I spent a good deal of time playing devil’s advocate and attempting to come up with an imaginative way to view “stormwater neutral” that would be beneficial to the applicant and came up empty handed. There is not a second of hesitation in my mind as to what this term could possibly mean. As mentioned in the case, a mark does not need to immediately convey each and every detail of a good or service to be descriptive. In re Keiser at 3-4. Whether a mark is merely descriptive is not determined in the abstract but “in relation to the goods or services for which registration is sought.” In re Keiser at 4.

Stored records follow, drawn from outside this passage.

-- ==== Sys2Proof/Certificates/Slice0/Obligations.lean ====
section
/-! DEFINITION. The statements about the model, family by family, in the order of the opcode table; the words they use are in
Safety.lean. -/

open Sys2Proof Sys2Proof.Machine

/-! ## Scalar instructions (R96 to R104) -/

/-- R97: each ALU instruction of two registers writes its result to DST, moves to the next word and changes nothing else; the
forms are those whose IMM is zero. R97: products, quotients and remainders. R97: the counts of bits, on the forms whose SRC2
and IMM are zero: CLZ and CTZ count the zero bits before the first one bit from the top and from the bottom, 64 where x is
zero; POPC counts the one bits. R98: ALUI takes its second operand from IMM, sign-extended, for the ALU functions 0x00 to 0x0C
and 0x10; every other FUNC raises ILLEGAL, whatever the predicate. -/
def Obligations.ScalarArithmetic : Prop :=
  (
  ∀ a : CoreOp,
    let two (i : Instr) (f : Word → Word → Word) : Prop :=
      CompletesPure i a (plainForm (noImm a)) (fun c => c.setS a.dst (f (opX a c) (opY a c)))
    two (.add a) (fun x y => x + y) ∧ two (.sub a) (fun x y => x - y) ∧
    two (.and a) (fun x y => x &&& y) ∧ two (.or a) (fun x y => x ||| y) ∧ two (.xor a) (fun x y => x ^^^ y) ∧
    two (.andn a) (fun x y => x &&& ~~~y) ∧
    two (.sll a) (fun x y => x <<< (y.toNat % 64)) ∧ two (.srl a) (fun x y => x >>> (y.toNat % 64)) ∧
    two (.sra a) (fun x y => x.sshiftRight (y.toNat % 64)) ∧
    two (.min a) (fun x y => if x.toInt < y.toInt then x else y) ∧
    two (.max a) (fun x y => if x.toInt < y.toInt then y else x) ∧
    two (.minu a) (fun x y => if x.toNat < y.toNat then x else y) ∧
    two (.maxu a) (fun x y => if x.toNat < y.toNat then y else x)) ∧
  (
  ∀ a : CoreOp,
    let two (i : Instr) (f : Word → Word → Word) : Prop :=
      CompletesPure i a (plainForm (noImm a)) (fun c => c.setS a.dst (f (opX a c) (opY a c)))
    two (.mul a) (fun x y => BitVec.ofNat 64 (x.toNat * y.toNat)) ∧
    two (.mulhu a) (fun x y => BitVec.extractLsb' 64 64 (x.zeroExtend 128 * y.zeroExtend 128)) ∧
    two (.mulhs a) (fun x y => BitVec.extractLsb' 64 64 (x.signExtend 128 * y.signExtend 128)) ∧
    two (.divu a) (fun x y => if y = 0 then BitVec.allOnes 64 else BitVec.ofNat 64 (x.toNat / y.toNat)) ∧
    two (.divs a) (fun x y => if y = 0 then BitVec.allOnes 64 else BitVec.ofInt 64 (Int.tdiv x.toInt y.toInt)) ∧
    two (.remu a) (fun x y => if y = 0 then x else BitVec.ofNat 64 (x.toNat % y.toNat)) ∧
    two (.rems a) (fun x y => if y = 0 then x else BitVec.ofInt 64 (Int.tmod x.toInt y.toInt))) ∧
  (
  (∀ a : CoreOp,
    let one (i : Instr) (f : Word → Word) : Prop :=
      CompletesPure i a (plainForm (noSrc2 a && noImm a)) (fun c => c.setS a.dst (f (opX a c)))
    one (.clz a) clzW ∧ one (.ctz a) ctzW ∧ one (.popc a) popcW) ∧
  clzW 0 = 64 ∧ ctzW 0 = 64 ∧
  (∀ (x : Word) (n : Nat), n < 64 → x.getLsbD (63 - n) = true → (∀ j, 63 - n < j → x.getLsbD j = false) →
    clzW x = BitVec.ofNat 64 n) ∧
  (∀ (x : Word) (n : Nat), n < 64 → x.getLsbD n = true → (∀ j, j < n → x.getLsbD j = false) →
    ctzW x = BitVec.ofNat 64 n) ∧
  (∀ x : Word, popcW x = BitVec.ofNat 64 ((List.range 64).countP (fun j => x.getLsbD j)))) ∧
  (
  ∀ (a : CoreOp) (func : Fin 64),
    let one (n : Nat) (f : Word → Word → Word) : Prop :=
      func.val = n → CompletesPure (.alui a func) a (plainForm (noSrc2 a && (!(decide (6 ≤ n) && decide (n ≤ 8)) ||
        decide (a.imm.toNat < 64)))) (fun c => c.setS a.dst (f (opX a c) (a.imm.signExtend 64)))
    one 0x00 (fun x y => x + y) ∧ one 0x01 (fun x y => x - y) ∧ one 0x02 (fun x y => x &&& y) ∧
    one 0x03 (fun x y => x ||| y) ∧ one 0x04 (fun x y => x ^^^ y) ∧ one 0x05 (fun x y => x &&& ~~~y) ∧
    one 0x06 (fun x y => x <<< (y.toNat % 64)) ∧ one 0x07 (fun x y => x >>> (y.toNat % 64)) ∧
    one 0x08 (fun x y => x.sshiftRight (y.toNat % 64)) ∧
    one 0x09 (fun x y => if x.toInt < y.toInt then x else y) ∧
    one 0x0A (fun x y => if x.toInt < y.toInt then y else x) ∧
    one 0x0B (fun x y => if x.toNat < y.toNat then x else y) ∧
    one 0x0C (fun x y => if x.toNat < y.toNat then y else x) ∧
    one 0x10 (fun x y => BitVec.ofNat 64 (x.toNat * y.toNat)) ∧
    (0x0C < func.val → func.val ≠ 0x10 → ∀ s : State, Operates s → (s.core a.core).phase = .running →
      s.coreFrozen a.core = false → (s.part (corePart a.core)).onPos (coreNum a.core) = true →
      exec (.alui a func) s = .next (afterRaise s a exIllegal)))

/-- R99, R103, R104: MOVI, MOVH, SEL, NOP and SRD write their results and move to the next word; SRD gives the logical core
number, the beat counter and the rank the core's kernel runs for. R100, R101: the compares and the predicate functions write
predicate DST[2:0]. -/
def Obligations.MovesAndPredicates : Prop :=
  (
  ∀ a : CoreOp,
    CompletesPure (.movi a) a (plainForm (noSrc1 a && noSrc2 a)) (fun c => c.setS a.dst (a.imm.signExtend 64)) ∧
    CompletesPure (.movh a) a (plainForm (noSrc2 a && decide (a.imm.toNat < 2 ^ 32)))
      (fun c => c.setS a.dst (BitVec.ofNat 64 (a.imm.toNat % 2 ^ 32 * 2 ^ 32 + (opX a c).toNat % 2 ^ 32))) ∧
    CompletesPure (.sel a) a (plainForm (decide (a.imm.toNat < 8)))
      (fun c => c.setS a.dst (if c.preg ⟨a.imm.toNat % 8, Nat.mod_lt _ (by decide)⟩ then opX a c else opY a c)) ∧
    CompletesPure (.nop a) a (plainForm (noDst a && noSrc1 a && noSrc2 a && noImm a)) (fun c => c) ∧
    (∀ (s : State) (v : Word),
      Dispatches s a (plainForm (noSrc1 a && noSrc2 a && immBelow a 12 && specialOk a.imm.toNat)) → FallsThrough s a 1 →
      specialValue s a.core a.imm.toNat = some v →
      exec (.srd a) s = .next (afterInstr s a 1 (fun c => c.setS a.dst v) 0)) ∧
    (∀ s : State, specialValue s a.core 0x000 = some (BitVec.ofNat 64 (a.core.val % 12)) ∧
      specialValue s a.core 0x080 = some (BitVec.ofNat 64 s.beat) ∧
      (∀ k, (s.core a.core).kernel = some k →
        specialValue s a.core 0x001 = some (BitVec.ofNat 64 k.rank) ∧
        specialValue s a.core 0x004 = some (BitVec.ofNat 64 k.kindex)))) ∧
  (
  (∀ (a : CoreOp) (func : Fin 64),
    let both (n : Nat) (f : Word → Word → Bool) : Prop :=
      func.val = n →
      CompletesPure (.cmp a func) a (plainForm (noImm a && isLow3 a.dst))
        (fun c => c.setP (low3 a.dst) (f (opX a c) (opY a c))) ∧
      CompletesPure (.cmpi a func) a (plainForm (noSrc2 a && isLow3 a.dst))
        (fun c => c.setP (low3 a.dst) (f (opX a c) (a.imm.signExtend 64)))
    both 0 (fun x y => decide (x = y)) ∧ both 1 (fun x y => decide (x ≠ y)) ∧
    both 2 (fun x y => decide (x.toInt < y.toInt)) ∧ both 3 (fun x y => decide (y.toInt ≤ x.toInt)) ∧
    both 4 (fun x y => decide (x.toNat < y.toNat)) ∧ both 5 (fun x y => decide (y.toNat ≤ x.toNat))) ∧
  ∀ a : CoreOp,
    let two (i : Instr) (f : Bool → Bool → Bool) : Prop :=
      CompletesPure i a (plainForm (noImm a && isLow3 a.dst && isLow3 a.src1 && isLow3 a.src2))
        (fun c => c.setP (low3 a.dst) (f (c.preg (low3 a.src1)) (c.preg (low3 a.src2))))
    two (.pand a) (fun p q => p && q) ∧ two (.por a) (fun p q => p || q) ∧ two (.pxor a) (fun p q => p ^^ q) ∧
    two (.pandn a) (fun p q => p && !q) ∧
    CompletesPure (.pnot a) a (plainForm (noImm a && noSrc2 a && isLow3 a.dst && isLow3 a.src1))
      (fun c => c.setP (low3 a.dst) (!c.preg (low3 a.src1))))

/-- R72: a write of s0 or of p0 changes no register, and both read as constants. -/
def Obligations.HardWiredRegisters : Prop :=
  ∀ (c : CoreSt) (v : Word) (b : Bool),
    c.setS 0 v = c ∧ c.setP 0 b = c ∧ c.sreg 0 = 0 ∧ c.preg 0 = true ∧
    (∀ i : Fin 32, i ≠ 0 → (c.setS i v).sreg i = v ∧ ∀ j : Fin 32, j ≠ i → (c.setS i v).sreg j = c.sreg j) ∧
    (∀ i : Fin 8, i ≠ 0 → (c.setP i b).preg i = b ∧ ∀ j : Fin 8, j ≠ i → (c.setP i b).preg j = c.preg j)

/-- R102: a load within the bench and aligned writes DST with the bytes read, zero-extended or sign-extended. R102: a store
within the bench and aligned writes the low bytes of y in little-endian order, and every other byte of the bench reads as
before. R102, R92: an access beyond the bench raises RANGE, and one within it that is not aligned raises ALIGN. -/
def Obligations.BenchAccesses : Prop :=
  (
  ∀ a : CoreOp,
    let address (c : CoreSt) : Nat := (opX a c + a.imm.signExtend 64).toNat
    let one (i : Instr) (n : Nat) (f : Nat → Word) : Prop :=
      Completes i a (benchForm (noSrc2 a)) (fun c => address c + n ≤ 0x80000 ∧ address c % n = 0)
        (fun c => c.setS a.dst (f (leNat (c.bytes (address c) n)))) (fun _ => 0)
    one (.ld8u a) 1 (BitVec.ofNat 64) ∧ one (.ld16u a) 2 (BitVec.ofNat 64) ∧ one (.ld32u a) 4 (BitVec.ofNat 64) ∧
    one (.ld64 a) 8 (BitVec.ofNat 64) ∧ one (.ld8s a) 1 (fun x => (BitVec.ofNat 8 x).signExtend 64) ∧
    one (.ld16s a) 2 (fun x => (BitVec.ofNat 16 x).signExtend 64) ∧
    one (.ld32s a) 4 (fun x => (BitVec.ofNat 32 x).signExtend 64)) ∧
  (
  ∀ a : CoreOp,
    let address (c : CoreSt) : Nat := (opX a c + a.imm.signExtend 64).toNat
    let one (i : Instr) (n : Nat) : Prop :=
      Completes i a (benchForm (noDst a)) (fun c => address c + n ≤ 0x80000 ∧ address c % n = 0)
        (fun c => c.putBytes (address c) (leBytes n (opY a c).toNat)) (fun _ => 0)
    one (.st8 a) 1 ∧ one (.st16 a) 2 ∧ one (.st32 a) 4 ∧ one (.st64 a) 8 ∧
    ∀ (c : CoreSt) (n : Nat), mapWf none c.bench = true →
      (∀ i, i < n → (c.putBytes (address c) (leBytes n (opY a c).toNat)).byte (address c + i) =
        BitVec.ofNat 8 ((opY a c).toNat / 256 ^ i)) ∧
      (∀ j, j < address c ∨ address c + n ≤ j →
        (c.putBytes (address c) (leBytes n (opY a c).toNat)).byte j = c.byte j)) ∧
  (
  ∀ (a : CoreOp) (s : State),
    let address : Nat := (opX a (s.core a.core) + a.imm.signExtend 64).toNat
    let raises (i : Instr) (n : Nat) (legal : Bool) : Prop :=
      Dispatches s a (benchForm legal) →
        (0x80000 < address + n → exec i s = .next (afterRaise s a exRange)) ∧
        (address + n ≤ 0x80000 → address % n ≠ 0 → exec i s = .next (afterRaise s a exAlign))
    raises (.ld8u a) 1 (noSrc2 a) ∧ raises (.ld16u a) 2 (noSrc2 a) ∧ raises (.ld32u a) 4 (noSrc2 a) ∧
    raises (.ld64 a) 8 (noSrc2 a) ∧ raises (.ld8s a) 1 (noSrc2 a) ∧ raises (.ld16s a) 2 (noSrc2 a) ∧
    raises (.ld32s a) 4 (noSrc2 a) ∧ raises (.st8 a) 1 (noDst a) ∧ raises (.st16 a) 2 (noDst a) ∧
    raises (.st32 a) 4 (noDst a) ∧ raises (.st64 a) 8 (noDst a))

/-- R81, R103: BRA, CALL, JR and LOOP set the program counter to their target where it is the first word of an instruction,
and raise BRANCH where it is not; LOOP falls through once its counter reaches zero. What the specification leaves open here is
the model's choice, log entry 26. -/
def Obligations.Branches : Prop :=
  ∀ (a : CoreOp) (s : State),
    let c := s.core a.core
    let relative : Word := BitVec.ofNat 64 c.pc.toNat + a.imm.signExtend 64
    let goes (i : Instr) (legal : Bool) (target : Word) (g : CoreSt → CoreSt) : Prop :=
      Dispatches s a (plainForm legal) →
        (targetOk c.text target.toNat = true →
          exec i s = .next (s.updCore a.core (fun c => { g c with pc := BitVec.ofNat 32 target.toNat }))) ∧
        (targetOk c.text target.toNat = false → exec i s = .next (afterRaise s a exBranch))
    goes (.bra a) (noDst a && noSrc1 a && noSrc2 a) relative (fun c => c) ∧
    goes (.call a) (noSrc1 a && noSrc2 a) relative (fun c => c.setS a.dst (BitVec.ofNat 64 (c.pc.toNat + 1))) ∧
    goes (.jr a) (noDst a && noSrc2 a) (opX a c + a.imm.signExtend 64) (fun c => c) ∧
    (c.sreg a.dst ≠ 1 →
      goes (.loopDec a) (noSrc1 a && noSrc2 a && decide (a.dst ≠ 0)) relative (fun c => c.setS a.dst (c.sreg a.dst - 1))) ∧
    (c.sreg a.dst = 1 → Dispatches s a (plainForm (noSrc1 a && noSrc2 a && decide (a.dst ≠ 0))) → FallsThrough s a 1 →
      exec (.loopDec a) s = .next (afterInstr s a 1 (fun c => c.setS a.dst 0) 0))

/-- R82, R103: KEND ends the kernel on a core that has no movement in flight and no collective part of its own outstanding,
and otherwise waits; BRK halts the core where invasive debug is enabled and otherwise raises BREAK. -/
def Obligations.KernelEndAndBreak : Prop :=
  ∀ (a : CoreOp) (s : State), Dispatches s a (plainForm (noDst a && noSrc1 a && noSrc2 a && noImm a)) →
    (s.coreQuiet a.core = true → exec (.kend a) s = .next (s.framed (s.endKernel a.core))) ∧
    (s.coreQuiet a.core = false →
      exec (.kend a) s = .next (s.updCore a.core (fun c => { c with phase := .waiting .kernelEnd }))) ∧
    (s.key.debug = true → exec (.brk a) s = .next { s.updCore a.core (fun c => { c with phase := .halted }) with
      out := s.out ++ [.debugHalt a.core.val] }) ∧
    (s.key.debug = false → exec (.brk a) s = .next (afterRaise s a exBreak))

/-! ## Tiles (R108 to R121) -/

/-- R112: TDSET writes a descriptor from its operands with SADDR and SSTRIDE zero; TDSCL replaces SADDR and SSTRIDE; TDADD
advances ADDR and SADDR modulo 2^19; every other bit of the descriptor stays. R116, R185: AZERO leaves every element of its
accumulator zero and the other accumulator as it was. -/
def Obligations.TilesAndZero : Prop :=
  (
  ∀ a : CoreOp,
    CompletesPure (.tdset a) a ⟨1, fmtIsMx (tdsetFmt a), fun _ => false, tdsetLegal a⟩
      (fun c => c.setD (low3 a.dst) (tdsetDesc a (opX a c) (opY a c))) ∧
    (∀ x y : Word,
      let d := tdsetDesc a x y
      dAddr d = x.toNat % 2 ^ 19 ∧ dRows d = a.imm.toNat % 128 ∧ dCols d = a.imm.toNat / 128 % 4096 ∧
      dFmt d = a.imm.toNat / 2 ^ 19 % 16 ∧ dStride d = y.toNat % 2 ^ 19 ∧ dSaddr d = 0 ∧ dSstride d = 0) ∧
    CompletesPure (.tdscl a) a ⟨1, true, fun _ => false, isLow3 a.dst && noSrc2 a && immBelow a 13⟩
      (fun c => c.setD (low3 a.dst)
        (setDesc (setDesc (c.dreg (low3 a.dst)) 114 96 ((opX a c).toNat % 2 ^ 19)) 127 115 (a.imm.toNat % 2 ^ 13))) ∧
    CompletesPure (.tdadd a) a (plainForm (isLow3 a.dst && noImm a))
      (fun c =>
        let d := c.dreg (low3 a.dst)
        c.setD (low3 a.dst) (setDesc (setDesc d 18 0 ((dAddr d + (opX a c).toNat) % 2 ^ 19)) 114 96
          ((dSaddr d + (opY a c).toNat) % 2 ^ 19)))) ∧
  (
  ∀ a : CoreOp,
    CompletesPure (.azero a) a (plainForm (isAcc a.dst && noSrc1 a && noSrc2 a && noImm a))
      (fun c => c.accClear a.dst.val) ∧
    ∀ (c : CoreSt) (i j m n : Nat), m < 64 → n < 64 →
      (c.accClear i).accElem j m n = if j = i then AccElem.zero else c.accElem j m n)
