theorem State.core_updCore_other (c d : CoreId) (f : CoreSt → CoreSt) (h : d ≠ c) : (s.updCore c f).core d = s.core d :=
  State.core_setCore_other s c d _ h

@[simp] theorem State.part_setPart_same (c : PartId) (x : PartSt) : (s.setPart c x).part c = x := by
  simp [State.part, State.setPart]

theorem State.part_setPart_other (c d : PartId) (x : PartSt) (h : d ≠ c) : (s.setPart c x).part d = s.part d := by
  have h' : c.val ≠ d.val := fun e => h (Fin.ext e.symm)
  simp [State.part, State.setPart, h']

@[simp] theorem State.berth_setBerth_same (c : BerthId) (x : BerthSt) : (s.setBerth c x).berth c = x := by
  simp [State.berth, State.setBerth]

/-- A state that keeps the queue, PWRGD, the supply, the beat and the mark of another is not changed by framing it. -/
theorem State.framed_eq (t : State) (hp : t.pending = s.pending) (hw : t.powered = s.powered)
    (hb : t.supplyBroken = s.supplyBroken) (ht : t.beat = s.beat) (hm : t.misused = s.misused) : s.framed t = t := by
  unfold State.framed
  rw [← hp, ← hw, ← hb, ← ht, ← hm]

end Sys2Proof.Machine
end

With the examiner submitted website examples and third party definitions, I feel as though I have no choice but to agree with the Board on this. The Board stated that the reason this is merely descriptive is because it “conveys an immediate idea of an ingredient, quality, characteristic, feature, function, purpose, or use of goods or services.” In Re Keiser at 3. The Board is right in stating that “no imagination is required” to discern the purpose of the consulting services. There is not even a second of hesitation when thinking about the term where I wonder if I am confused by what it means and if I should look back and see what the definition if.

 
At 2:42 PM, Anonymous AHMAD said...

I agree that STORMWATER NEUTRA is merely descriptive under § 2(e)(1).
IT does not required an imagination to tell what it is business. See Abercrombie & Fitch Co., supra, quoted from Stix Products, Inc. v. United Merchants & Manufacturers, Inc., 295 F.Supp. 479, 488 (S.D.N.Y.1968).Therefore it can not be protected under Lanham Act §2 until it has secondary meaning

 
At 7:34 AM, Anonymous Kyle C. said...

I agree with the Board’s conclusion in this case. The applicant’s use of the mark STORMWATER NEUTRAL is intended to describe an aspirational characteristic of the service being offered. Namely, the service is for the management of stormwater such that it has neither a beneficial nor harmful effect on the environment. Absent a showing of secondary meaning under § 2(f), this mark should not be protected.
The applicant’s argument that “neutral” requires some imagination to derive the meaning is rendered ineffective by the Examining Attorney’s reference to dictionaries offering the intended use as a definition. Further evidence from the field demonstrates that the term “stormwater neutral” is in use by third parties to describe Applicant’s use. This third party usage suggests the proposed mark STORMWATER NEUTRAL is either generic or descriptive. While Applicant may be correct that competitors need not use the term “neutral” to describe their own services, Applicant misunderstands the distinction between generic and descriptiveness. Applicant appears to argue that the term is not generic, while the Examining Attorney is concerned about mere descriptiveness.